-- Exercise data follows --
-- ==== Sys2Proof/Machine/EvEnd.lean ====
section
/-!
DEFINITION. Machine/EvEnd.lean: the end of a block, by itself, by END, by STOP, by a function-level reset, and of a rejected
image (spec/15_die_work.md R319, R330, R331; 13 R279, R283, R288; 14 R308; 20 R408, R410, R411).
-/

set_option linter.constructorNameAsVariable false

namespace Sys2Proof.Machine

/-! ## What a block leaves in flight (15 R331) -/

/-- The words of some cells that are performed: a free choice for each. -/
def State.freeCells (s : State) (cs : List Host.Cell) : List Host.Cell × State :=
  let ws := cellWords cs
  let keep := ws.filter fun w => Config.freeBool (s.freeCtr + ws.idxOf w)
  (cs.filter fun c => keep.contains (c.1 / 4), { s with freeCtr := s.freeCtr + ws.length })

/-- A store of a block that ends, not yet performed: each word is performed or discarded. -/
def State.looseStore (s : State) (id : Nat) (x : StoreOp) : State :=
  let r := s.freeCells x.cells
  r.2.performStore id { x with cells := r.1 }

/-- An atomic of a block that ends, part by part: performed or not. -/
def State.looseAtomic (s : State) (id : Nat) (o : LaneOp) : State :=
  match o.kind with
  | .load => s
  | .atomic f =>
    (o.parts.filter fun p => p.2.val.isNone).foldl (fun (t : State) p =>
      let u := t.tickFree
      if Config.freeBool t.freeCtr then u.applyAtomic id o f [p] else u) s

/-- The cells of the entries that the write ports of a sequencer hold, or that are on their way there. -/
def Seq.pushedCells (q : Seq) : List Host.Cell :=
  (q.ports.flatMap fun p => p.2.writes.flatMap Prod.snd) ++
  q.ops.flatMap fun o => match o.2.dest with
    | .push _ _ cs => cs
    | _ => []

/-- Entries that the write ports of a sequencer hold, or that are on their way there: word by word performed or not. -/
def State.loosePushes (s : State) (b : Nat) : State :=
  let r := s.freeCells (s.seq b).pushedCells
  r.2.writeCells r.1 (s.blk b).vf

/-- A sequencer whose pushes have been performed. -/
def Seq.dropPushes (q : Seq) : Seq :=
  { q with
    ports := q.ports.mapv fun _ p => { p with writes := [] },
    ops := q.ops.keep fun _ o => match o.dest with
      | .push _ _ _ => false
      | _ => true }

/-- Every store and push of a block is performed, as STOP asks of the writes that it comes after (20 R411). -/
def State.performWrites (s : State) (b : Nat) : State :=
  let t := (s.stores.filter fun e => e.2.blk == b && !e.2.performed).foldl (fun (t : State) e => t.performStore e.1 e.2) s
  if (s.blk b).seq.isSome then (t.writeCells (s.seq b).pushedCells (s.blk b).vf).modSeq b Seq.dropPushes else t

/-- The stores of a block that are not performed are performed or discarded word by word. -/
def State.looseAll (s : State) (b : Nat) : State :=
  let s1 := (s.stores.filter fun e => e.2.blk == b && !e.2.performed).foldl (fun (t : State) e => t.looseStore e.1 e.2) s
  let s2 := (s.ops.filter fun e => e.2.blk == b).foldl (fun (t : State) e => t.looseAtomic e.1 e.2) s1
  if (s.blk b).seq.isSome then s2.loosePushes b else s2

/-- A unit belongs to a block. -/
def State.focusBlk (s : State) : Focus → Option Nat
  | .split b _ _ => some b
  | .seqr b => some b
  | .comet c => (s.comets.find c).map fun x => x.blk
  | _ => none

/-- The block of who asks for a translation, a comet context's among them. -/
def State.askerOwner (s : State) : Asker → Option Nat
  | .unit f => s.focusBlk f
  | .port b _ _ => some b
  | .engine id => (s.engines.find id).map fun o => o.blk
  | .walk _ => none

/-- The words that the stash of a block owns. -/
def State.stashWords (s : State) (b : Nat) : List Nat :=
  (s.owners.filter fun e => e.2.cache == stashCache b).map Prod.fst

/-- The stash of a block is written back (07 R163). -/
def State.drainStash (s : State) (b : Nat) : State :=
  let t := (s.dirtyStash b fun _ => true).revoke none (s.stashWords b)
  t.dropCache (stashCache b)

/-- Everything in flight of a block is gone: operations, stores, requests outside the package, engine operations, comet contexts,
monitors, requests for translations. -/
def State.dropUnits (s : State) (b : Nat) : State :=
  { s with
    ops := s.ops.keep fun _ o => o.blk != b,
    stores := s.stores.keep fun _ x => x.blk != b,
    outs := s.outs.keep fun _ r => s.askerOwner r.asker != some b,
    walkFaults := s.walkFaults.filter fun w => s.askerOwner w.asker != some b,
    walks := s.walks.mapv fun _ w => { w with joined := w.joined.filter fun a => s.askerOwner a != some b },
    engines := s.engines.keep fun _ o => o.blk != b,
    comets := s.comets.keep fun _ x => x.blk != b,
    monitors := s.monitors.keep fun _ m => m.blk != b }

/-- The facet on which tiles of a block are held (13 R280). -/
def State.heldOn (s : State) (b : Nat) : Option Nat := (s.facets.find? fun e => e.2.heldBlk == some b).map Prod.fst

/-- The bank of a block that ends (13 R279, R284): held tiles of it are freed, and ACCOWN.V is cleared where ACCOWN names its
context: on the facet that it holds, and on that which holds its tiles. Tiles held for another block of the context stay held
(log 85). -/
def State.endAcc (s : State) (b : Nat) : State :=
  let x := s.blk b
  let free (y : Facet) : Facet := if y.accV && y.accCtx == x.ctx then y.clearAcc else y
  let s1 := match s.heldOn b with
    | some f => s.modFacet f fun y => free y.freeHeld
    | none => s
  if x.phase == .resident then s1.modFacet x.facet free else s1

/-- A block leaves the machine, and its gang with the last member. -/
def State.removeBlock (s : State) (b : Nat) : State :=
  let t : State := { s with blocks := s.blocks.erase b }
  match (s.blk b).gang with
  | none => t
  | some g =>
    match s.gangs.find g with
    | some x => if x.members.any fun m => t.blocks.has m then t else { t with gangs := s.gangs.erase g }
    | none => t

/-- The end of a block (15 R319 steps 1-4); `aborted`: ABORTS counts it (R331); `counts`: its queue's counters are written,
which a function-level reset does not do (20 R410). -/
def State.finishBlock (s : State) (b : Nat) (aborted counts : Bool) : State :=
  let x := s.blk b
  let t := (((s.looseAll b).drainStash b).endAcc b).dropUnits b
  ((if counts then t.freeRecords x aborted else t).removeBlock b)

/-! ## The normal end (15 R319) -/

/-- Every access of the threads of a block is performed. -/
def State.allDone (s : State) (b : Nat) : Bool :=
  (s.ops.vals.all fun o => o.blk != b) && (s.stores.vals.all fun x => x.blk != b || x.performed) &&
  match (s.blk b).seq with
  | none => true
  | some q => q.landed && q.ports.all fun p => p.2.writes.isEmpty

/-- Every unit of a block has ended: its groups, its sequencer, its lanes on comet cores. -/
def State.unitsOver (s : State) (b : Nat) : Bool :=
  let x := s.blk b
  x.groups.vals.all (·.ended) &&
  (match x.seq with
    | some q => q.halted
    | none => true) &&
  s.comets.vals.all fun c => c.blk != b

/-- The block has ended: every unit, and every engine operation that it started. -/
def State.blockOver (s : State) (b : Nat) : Bool :=
  (s.blk b).phase == .resident && s.unitsOver b && (s.engines.vals.all fun o => o.blk != b) && s.allDone b

/-- BLOCK_END. The distributor's writes to the queue wait while its page is in the final block of a migration (18 R381). -/
def execBlockEnd (b : Nat) (s : State) : Out :=
  if s.blocks.has b && s.blockOver b && !s.pageHeld (s.blk b).queue then .next (s.finishBlock b false true) else .next s

/-! ## A rejected image (13 R283, R288; 15 R330, R331) -/

/-- The distributor ends a block whose image is rejected, with a park record of KIND 3; what such a record holds for the
fields of a unit is not stated (free values). FACET is that of a resident block. -/
def State.rejectImage (s : State) (b : Nat) : State :=
  let x := s.blk b
  let n := s.freeCtr
  let t := s.tickFree
  let u : State := { t with parks := t.parks ++
      [{ part := x.part, ctx := x.ctx, kind := 3, ptag := x.ptag, area := x.ctxArea, slot := 0, split := 0, lane := 0,
         cause := Config.freeWord n, epc := Config.freeDword n, info := Config.freeDword (n + 1),
         lmask := Config.freeDword (n + 2), facet := if x.phase == .resident then x.facet else 0xFFFFFFFF }] }
  u.finishBlock b true true

/-! ## The commands that end blocks (15 R331; 20 R403, R410, R411) -/

/-- A unit of a block that is out was saved parked. -/
def Block.savedParked (x : Block) (u : ParkUnit) : Bool :=
  match u with
  | .split g k => ((x.savedGroups.getD g Group.empty).spl k).parked
  | .seqr => match x.savedSeq with
    | some (q, _) => q.parked
    | none => false
  | .comet c => (x.savedComets.getD c Comet.empty).parked
  | .engine id _ => match x.savedOps.find id with
    | some o => o.parked
    | none => false

/-- The parked units of blocks of a context number, as a command names them, and the function may: PF0 any, a virtual
function those of its own contexts. The oldest block answers where several fit. -/
def State.unitParked (s : State) (b : Nat) (u : ParkUnit) : Bool :=
  let x := s.blk b
  if x.image then x.savedParked u && !x.resumed.contains u
  else
    match u with
    | .split g k => ((x.grp g).spl k).parked
    | .seqr => match x.seq with
      | some q => q.parked
      | none => false
    | .comet c => match s.comets.find c with
      | some y => y.blk == b && y.parked
      | none => false
    | .engine id _ => match s.engines.find id with
      | some o => o.blk == b && o.parked
      | none => false

/-- The block that a command names by a context number and a parked unit. -/
def State.parkedBlock (s : State) (fn ctx : Nat) (u : ParkUnit) : Option Nat :=
  (s.blocks.find? fun e => e.2.ctx == ctx && (fn == 0 || e.2.vf == fn) && s.unitParked e.1 u).map Prod.fst

/-- END: the block of a parked unit ends, and ABORTS counts it. Where it is being swapped out, the swap-out completes first, and
its image is discarded then (R334). -/
def execEndBlock (fn ctx : Nat) (u : ParkUnit) (s : State) : Out :=
  match s.parkedBlock fn ctx u with
  | none => .next s
  | some b =>
    if (s.blk b).preempt.isSome then .next (s.modBlk b fun x => { x with endAsked := true })
    else .next (s.finishBlock b true true)

/-- The blocks of a virtual function. -/
def State.vfBlocks (s : State) (v : Nat) : List Nat := (s.blocks.filter fun e => e.2.vf == v).map Prod.fst

/-- The dirty-page report (20 R411): a count, and an entry for each frame. -/
def reportBytes (fs : List Nat) : List Byte :=
  leBytes 8 fs.length ++ fs.flatMap fun f => leBytes 8 f

/-- STOP: every write of a virtual function is performed, its blocks end as END gives, and then the report and the status are
written, in this order; the report takes the frames written since the one before (by its accesses and its commands, log 156). -/
def execStop (fn vf report status : Nat) (s : State) : Out :=
  if fn != 0 && fn != vf then .next s
  else
    let t := (s.vfBlocks vf).foldl (fun (t : State) b => (t.performWrites b).finishBlock b true true) s
    let fs := sortN (t.vf vf).frames
    match t.writeSpace fn report (reportBytes fs) with
    | none => .next t
    | some u =>
      let w := u.modVf vf fun v => { v with frames := [] }
      match w.writeSpace fn status (leBytes 4 1) with
      | none => .next w
      | some z => .next z

/-- FUNCTION_LEVEL_RESET: the blocks of a virtual function end without a count, its translations and read-only copies are
dropped, and its queues are unregistered. -/
def execFunctionLevelReset (fn vf : Nat) (s : State) : Out :=
  if fn != 0 && fn != vf then .next s
  else
    let t := (s.vfBlocks vf).foldl (fun (t : State) b => t.finishBlock b false false) (s.discardFlits vf)
    let p := (t.vf vf).part
    .next
      { t with
        tlbs := t.tlbs.mapv fun _ es => es.filter fun e => e.vf != vf,
        walks := t.walks.keep fun _ w => w.vf != vf,
        walkFaults := t.walkFaults.filter fun w => w.vf != vf,
        copies := t.copies.keep fun c _ => !(List.range 4).any fun d => c == roCache d p,
        queues := t.queues.keep fun _ q => q.vf != vf }

end Sys2Proof.Machine
end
-- Exercise data concluded --
Starting at the line above that contains "let t := (((s.looseAll", write out each line exactly until the line that contains "(s.ops.vals.all fun o" has been written, and stop there.

[Answer to the problem]:
  let t := (((s.looseAll b).drainStash b).endAcc b).dropUnits b
  ((if counts then t.freeRecords x aborted else t).removeBlock b)

/-! ## The normal end (15 R319) -/

/-- Every access of the threads of a block is performed. -/
def State.allDone (s : State) (b : Nat) : Bool :=
  (s.ops.vals.all fun o => o.blk != b) && (s.stores.vals.all fun x => x.blk != b || x.performed) &&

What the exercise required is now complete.